ASSIGNMENT: With the first line below as the start and the line containing "def flashTop (s" as the end, copy every line between them exactly, ends included.

Dataset items:
────────
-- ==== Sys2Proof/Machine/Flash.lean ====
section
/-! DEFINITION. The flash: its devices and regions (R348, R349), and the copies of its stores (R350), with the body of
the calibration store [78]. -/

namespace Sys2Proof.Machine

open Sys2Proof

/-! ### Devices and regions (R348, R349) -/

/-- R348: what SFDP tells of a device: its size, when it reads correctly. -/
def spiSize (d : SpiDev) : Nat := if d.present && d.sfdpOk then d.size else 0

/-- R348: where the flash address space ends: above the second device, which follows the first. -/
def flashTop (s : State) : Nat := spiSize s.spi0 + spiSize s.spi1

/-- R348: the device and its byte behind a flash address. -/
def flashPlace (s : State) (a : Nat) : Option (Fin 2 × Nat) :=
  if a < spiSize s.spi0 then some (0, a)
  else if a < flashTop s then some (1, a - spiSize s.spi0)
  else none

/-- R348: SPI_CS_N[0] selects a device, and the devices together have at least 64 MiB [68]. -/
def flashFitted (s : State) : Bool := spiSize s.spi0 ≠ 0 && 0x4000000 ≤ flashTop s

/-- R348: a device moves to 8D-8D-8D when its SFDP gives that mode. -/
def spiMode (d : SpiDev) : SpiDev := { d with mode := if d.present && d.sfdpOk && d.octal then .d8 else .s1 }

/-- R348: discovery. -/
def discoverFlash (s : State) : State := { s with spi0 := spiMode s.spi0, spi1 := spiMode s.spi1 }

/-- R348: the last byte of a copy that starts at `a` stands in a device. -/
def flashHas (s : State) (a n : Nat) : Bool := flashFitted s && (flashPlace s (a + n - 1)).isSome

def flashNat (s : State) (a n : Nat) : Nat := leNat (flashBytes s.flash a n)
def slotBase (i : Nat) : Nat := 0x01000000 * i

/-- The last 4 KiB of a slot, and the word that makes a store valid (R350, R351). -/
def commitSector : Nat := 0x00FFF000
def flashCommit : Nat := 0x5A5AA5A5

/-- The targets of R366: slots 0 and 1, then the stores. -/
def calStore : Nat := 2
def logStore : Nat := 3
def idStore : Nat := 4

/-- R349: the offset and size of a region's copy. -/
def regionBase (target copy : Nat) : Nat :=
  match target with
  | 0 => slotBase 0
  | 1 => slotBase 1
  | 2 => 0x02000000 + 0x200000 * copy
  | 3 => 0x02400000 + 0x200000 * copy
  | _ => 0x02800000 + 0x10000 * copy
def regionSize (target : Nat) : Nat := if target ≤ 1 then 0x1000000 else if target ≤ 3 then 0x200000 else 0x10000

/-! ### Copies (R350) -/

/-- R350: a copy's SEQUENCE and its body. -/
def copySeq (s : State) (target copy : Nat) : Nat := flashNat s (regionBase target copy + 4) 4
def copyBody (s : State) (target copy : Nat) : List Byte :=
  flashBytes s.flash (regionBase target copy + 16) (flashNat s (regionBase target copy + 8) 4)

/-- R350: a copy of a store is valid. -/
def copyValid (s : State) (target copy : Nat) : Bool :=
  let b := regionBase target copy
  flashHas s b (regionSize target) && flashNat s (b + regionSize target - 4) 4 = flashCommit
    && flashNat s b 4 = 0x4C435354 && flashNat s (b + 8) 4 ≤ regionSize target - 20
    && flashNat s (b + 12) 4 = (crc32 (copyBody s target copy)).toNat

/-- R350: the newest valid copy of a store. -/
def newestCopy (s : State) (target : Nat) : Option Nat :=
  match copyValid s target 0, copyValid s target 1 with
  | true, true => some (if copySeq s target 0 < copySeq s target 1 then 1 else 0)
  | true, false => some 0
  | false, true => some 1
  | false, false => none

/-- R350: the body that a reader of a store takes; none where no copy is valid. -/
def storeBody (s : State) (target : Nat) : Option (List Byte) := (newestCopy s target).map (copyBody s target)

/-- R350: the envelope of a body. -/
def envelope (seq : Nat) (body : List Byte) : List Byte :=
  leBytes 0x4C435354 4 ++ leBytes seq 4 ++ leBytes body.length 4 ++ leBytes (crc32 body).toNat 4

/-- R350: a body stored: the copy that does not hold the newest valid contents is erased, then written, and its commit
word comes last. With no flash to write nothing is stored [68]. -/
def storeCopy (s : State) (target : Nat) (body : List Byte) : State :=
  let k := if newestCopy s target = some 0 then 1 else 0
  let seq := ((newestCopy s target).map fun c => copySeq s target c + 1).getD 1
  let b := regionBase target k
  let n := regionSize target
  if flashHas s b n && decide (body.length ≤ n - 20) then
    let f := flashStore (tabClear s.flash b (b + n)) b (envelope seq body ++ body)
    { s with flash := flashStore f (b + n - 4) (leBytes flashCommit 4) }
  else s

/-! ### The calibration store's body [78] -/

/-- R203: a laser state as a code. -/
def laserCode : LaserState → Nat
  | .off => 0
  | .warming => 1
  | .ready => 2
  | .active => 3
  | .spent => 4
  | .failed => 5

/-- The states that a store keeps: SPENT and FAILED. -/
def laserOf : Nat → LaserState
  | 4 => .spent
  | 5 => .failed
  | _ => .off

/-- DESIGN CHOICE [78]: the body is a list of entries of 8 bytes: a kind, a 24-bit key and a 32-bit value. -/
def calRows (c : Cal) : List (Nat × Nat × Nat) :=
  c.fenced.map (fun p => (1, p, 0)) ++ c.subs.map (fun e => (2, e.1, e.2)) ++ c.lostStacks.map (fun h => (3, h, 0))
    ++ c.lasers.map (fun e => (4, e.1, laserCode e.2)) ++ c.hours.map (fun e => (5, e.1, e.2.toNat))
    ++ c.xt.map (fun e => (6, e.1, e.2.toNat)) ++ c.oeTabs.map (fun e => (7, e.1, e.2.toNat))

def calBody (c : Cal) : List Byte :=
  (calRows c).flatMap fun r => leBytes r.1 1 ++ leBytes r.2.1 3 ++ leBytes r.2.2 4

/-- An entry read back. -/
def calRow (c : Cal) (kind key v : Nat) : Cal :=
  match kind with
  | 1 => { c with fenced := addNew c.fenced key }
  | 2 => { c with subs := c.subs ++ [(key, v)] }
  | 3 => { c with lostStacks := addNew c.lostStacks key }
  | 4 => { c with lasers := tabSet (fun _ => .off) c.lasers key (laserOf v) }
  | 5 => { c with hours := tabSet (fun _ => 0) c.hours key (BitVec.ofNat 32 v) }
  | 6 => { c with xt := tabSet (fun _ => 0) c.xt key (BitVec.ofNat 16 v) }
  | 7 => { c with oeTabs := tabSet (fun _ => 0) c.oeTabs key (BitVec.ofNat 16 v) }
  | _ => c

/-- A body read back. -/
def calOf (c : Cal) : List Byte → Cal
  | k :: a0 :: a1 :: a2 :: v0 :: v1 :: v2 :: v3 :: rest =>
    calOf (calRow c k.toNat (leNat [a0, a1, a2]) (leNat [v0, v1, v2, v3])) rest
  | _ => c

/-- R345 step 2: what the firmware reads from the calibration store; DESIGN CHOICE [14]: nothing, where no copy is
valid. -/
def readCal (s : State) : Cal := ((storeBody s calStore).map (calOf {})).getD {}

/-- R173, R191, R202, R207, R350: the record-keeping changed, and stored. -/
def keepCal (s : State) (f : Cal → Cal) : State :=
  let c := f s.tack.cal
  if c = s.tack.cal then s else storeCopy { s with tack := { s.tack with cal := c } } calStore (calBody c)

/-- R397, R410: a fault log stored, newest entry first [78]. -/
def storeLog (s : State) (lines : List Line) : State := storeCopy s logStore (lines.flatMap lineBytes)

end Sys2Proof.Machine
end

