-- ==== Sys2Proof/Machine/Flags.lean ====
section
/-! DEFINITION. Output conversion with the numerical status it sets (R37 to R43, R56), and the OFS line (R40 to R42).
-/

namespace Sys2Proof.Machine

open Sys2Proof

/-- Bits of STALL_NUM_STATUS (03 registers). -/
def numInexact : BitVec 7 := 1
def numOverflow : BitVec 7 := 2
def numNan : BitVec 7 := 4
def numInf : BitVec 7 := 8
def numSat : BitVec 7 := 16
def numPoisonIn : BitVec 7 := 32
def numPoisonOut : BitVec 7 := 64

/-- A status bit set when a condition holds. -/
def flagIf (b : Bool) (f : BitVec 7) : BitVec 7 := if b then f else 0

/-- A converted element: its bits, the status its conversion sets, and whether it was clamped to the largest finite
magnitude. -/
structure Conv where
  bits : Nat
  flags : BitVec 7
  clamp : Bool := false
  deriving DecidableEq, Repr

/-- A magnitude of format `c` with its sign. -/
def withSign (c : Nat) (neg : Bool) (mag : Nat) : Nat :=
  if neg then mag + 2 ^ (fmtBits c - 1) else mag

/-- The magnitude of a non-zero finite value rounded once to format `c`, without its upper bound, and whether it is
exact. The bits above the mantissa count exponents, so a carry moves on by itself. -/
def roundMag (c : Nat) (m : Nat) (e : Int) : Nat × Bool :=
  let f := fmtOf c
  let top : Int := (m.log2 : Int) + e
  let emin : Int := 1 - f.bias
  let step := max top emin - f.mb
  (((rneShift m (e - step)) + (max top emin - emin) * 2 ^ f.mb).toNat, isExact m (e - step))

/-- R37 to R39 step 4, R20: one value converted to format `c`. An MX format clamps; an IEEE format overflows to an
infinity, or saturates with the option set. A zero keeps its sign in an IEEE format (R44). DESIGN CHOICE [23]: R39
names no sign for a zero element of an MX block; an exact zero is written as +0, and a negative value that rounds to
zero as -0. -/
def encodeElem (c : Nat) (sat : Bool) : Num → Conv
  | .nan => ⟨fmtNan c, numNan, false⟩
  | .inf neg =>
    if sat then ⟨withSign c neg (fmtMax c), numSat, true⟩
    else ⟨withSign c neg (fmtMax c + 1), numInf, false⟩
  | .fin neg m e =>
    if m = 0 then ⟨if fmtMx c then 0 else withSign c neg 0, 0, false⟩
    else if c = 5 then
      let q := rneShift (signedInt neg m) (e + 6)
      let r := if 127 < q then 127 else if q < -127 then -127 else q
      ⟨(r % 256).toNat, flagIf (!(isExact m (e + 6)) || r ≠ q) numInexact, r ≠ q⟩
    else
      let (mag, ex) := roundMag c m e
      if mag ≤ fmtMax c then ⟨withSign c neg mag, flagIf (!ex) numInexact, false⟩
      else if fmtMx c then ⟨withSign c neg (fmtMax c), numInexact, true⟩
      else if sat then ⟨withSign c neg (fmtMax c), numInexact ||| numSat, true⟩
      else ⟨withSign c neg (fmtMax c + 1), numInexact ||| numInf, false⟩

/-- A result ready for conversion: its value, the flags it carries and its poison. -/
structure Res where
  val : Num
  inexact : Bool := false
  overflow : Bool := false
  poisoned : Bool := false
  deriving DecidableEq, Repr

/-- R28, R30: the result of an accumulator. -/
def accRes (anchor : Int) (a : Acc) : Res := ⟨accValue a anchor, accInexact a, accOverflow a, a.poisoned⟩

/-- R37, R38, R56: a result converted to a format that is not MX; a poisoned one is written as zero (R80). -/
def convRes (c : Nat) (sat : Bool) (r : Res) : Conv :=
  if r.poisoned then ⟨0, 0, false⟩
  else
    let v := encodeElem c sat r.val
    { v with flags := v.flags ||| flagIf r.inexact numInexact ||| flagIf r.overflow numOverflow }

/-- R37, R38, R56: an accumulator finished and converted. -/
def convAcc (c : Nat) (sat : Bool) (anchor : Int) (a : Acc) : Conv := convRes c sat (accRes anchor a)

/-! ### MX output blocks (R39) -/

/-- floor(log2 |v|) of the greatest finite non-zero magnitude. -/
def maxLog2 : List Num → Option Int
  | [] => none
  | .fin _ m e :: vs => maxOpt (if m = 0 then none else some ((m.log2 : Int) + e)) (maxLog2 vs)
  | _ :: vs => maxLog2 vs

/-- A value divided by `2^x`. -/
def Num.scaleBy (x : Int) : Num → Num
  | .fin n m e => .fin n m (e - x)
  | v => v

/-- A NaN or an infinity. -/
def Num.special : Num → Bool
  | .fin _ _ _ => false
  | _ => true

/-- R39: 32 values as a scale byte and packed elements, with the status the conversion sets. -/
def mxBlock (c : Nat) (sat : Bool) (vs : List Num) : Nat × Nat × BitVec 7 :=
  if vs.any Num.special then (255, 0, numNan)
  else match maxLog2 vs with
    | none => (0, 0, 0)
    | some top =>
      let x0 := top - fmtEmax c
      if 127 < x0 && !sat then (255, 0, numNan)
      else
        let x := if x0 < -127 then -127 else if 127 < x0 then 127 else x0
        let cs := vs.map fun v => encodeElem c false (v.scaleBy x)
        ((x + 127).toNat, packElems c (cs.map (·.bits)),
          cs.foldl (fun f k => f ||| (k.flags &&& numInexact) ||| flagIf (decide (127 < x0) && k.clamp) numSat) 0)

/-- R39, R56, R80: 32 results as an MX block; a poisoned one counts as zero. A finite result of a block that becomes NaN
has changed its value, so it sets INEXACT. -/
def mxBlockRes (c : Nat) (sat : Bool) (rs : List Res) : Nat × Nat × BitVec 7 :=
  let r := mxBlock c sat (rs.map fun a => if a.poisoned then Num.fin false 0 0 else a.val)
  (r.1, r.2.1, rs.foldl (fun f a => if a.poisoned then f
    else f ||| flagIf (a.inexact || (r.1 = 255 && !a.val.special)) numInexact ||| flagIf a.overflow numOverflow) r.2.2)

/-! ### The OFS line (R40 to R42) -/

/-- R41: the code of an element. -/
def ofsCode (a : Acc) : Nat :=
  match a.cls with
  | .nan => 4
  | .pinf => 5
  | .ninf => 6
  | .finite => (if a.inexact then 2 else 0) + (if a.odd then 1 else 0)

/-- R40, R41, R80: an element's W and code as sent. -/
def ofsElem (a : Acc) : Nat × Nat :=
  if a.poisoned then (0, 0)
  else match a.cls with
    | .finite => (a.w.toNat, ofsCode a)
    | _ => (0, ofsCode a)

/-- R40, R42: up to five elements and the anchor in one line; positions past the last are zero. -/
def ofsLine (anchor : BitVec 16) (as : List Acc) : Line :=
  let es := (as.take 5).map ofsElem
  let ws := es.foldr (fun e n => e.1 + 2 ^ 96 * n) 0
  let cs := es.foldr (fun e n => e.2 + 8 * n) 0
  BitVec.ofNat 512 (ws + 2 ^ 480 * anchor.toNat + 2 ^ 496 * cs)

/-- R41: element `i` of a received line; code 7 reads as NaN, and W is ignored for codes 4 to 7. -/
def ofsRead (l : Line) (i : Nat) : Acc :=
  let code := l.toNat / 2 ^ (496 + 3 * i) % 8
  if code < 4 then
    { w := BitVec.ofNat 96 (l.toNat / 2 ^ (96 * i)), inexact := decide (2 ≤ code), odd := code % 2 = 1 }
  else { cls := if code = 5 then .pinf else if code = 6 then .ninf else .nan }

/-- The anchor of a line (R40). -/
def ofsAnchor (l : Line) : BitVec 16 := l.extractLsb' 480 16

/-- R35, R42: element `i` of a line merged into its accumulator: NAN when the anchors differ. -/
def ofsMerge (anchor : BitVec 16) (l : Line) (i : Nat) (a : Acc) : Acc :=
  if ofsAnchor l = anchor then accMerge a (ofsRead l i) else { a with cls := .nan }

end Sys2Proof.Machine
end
────────
RESPONSE TO THIS TASK:
-- ==== Sys2Proof/Machine/Flash.lean ====
section
/-! DEFINITION. The flash: its devices and regions (R348, R349), and the copies of its stores (R350), with the body of
the calibration store [78]. -/

namespace Sys2Proof.Machine

open Sys2Proof

/-! ### Devices and regions (R348, R349) -/

/-- R348: what SFDP tells of a device: its size, when it reads correctly. -/
def spiSize (d : SpiDev) : Nat := if d.present && d.sfdpOk then d.size else 0

/-- R348: where the flash address space ends: above the second device, which follows the first. -/
def flashTop (s : State) : Nat := spiSize s.spi0 + spiSize s.spi1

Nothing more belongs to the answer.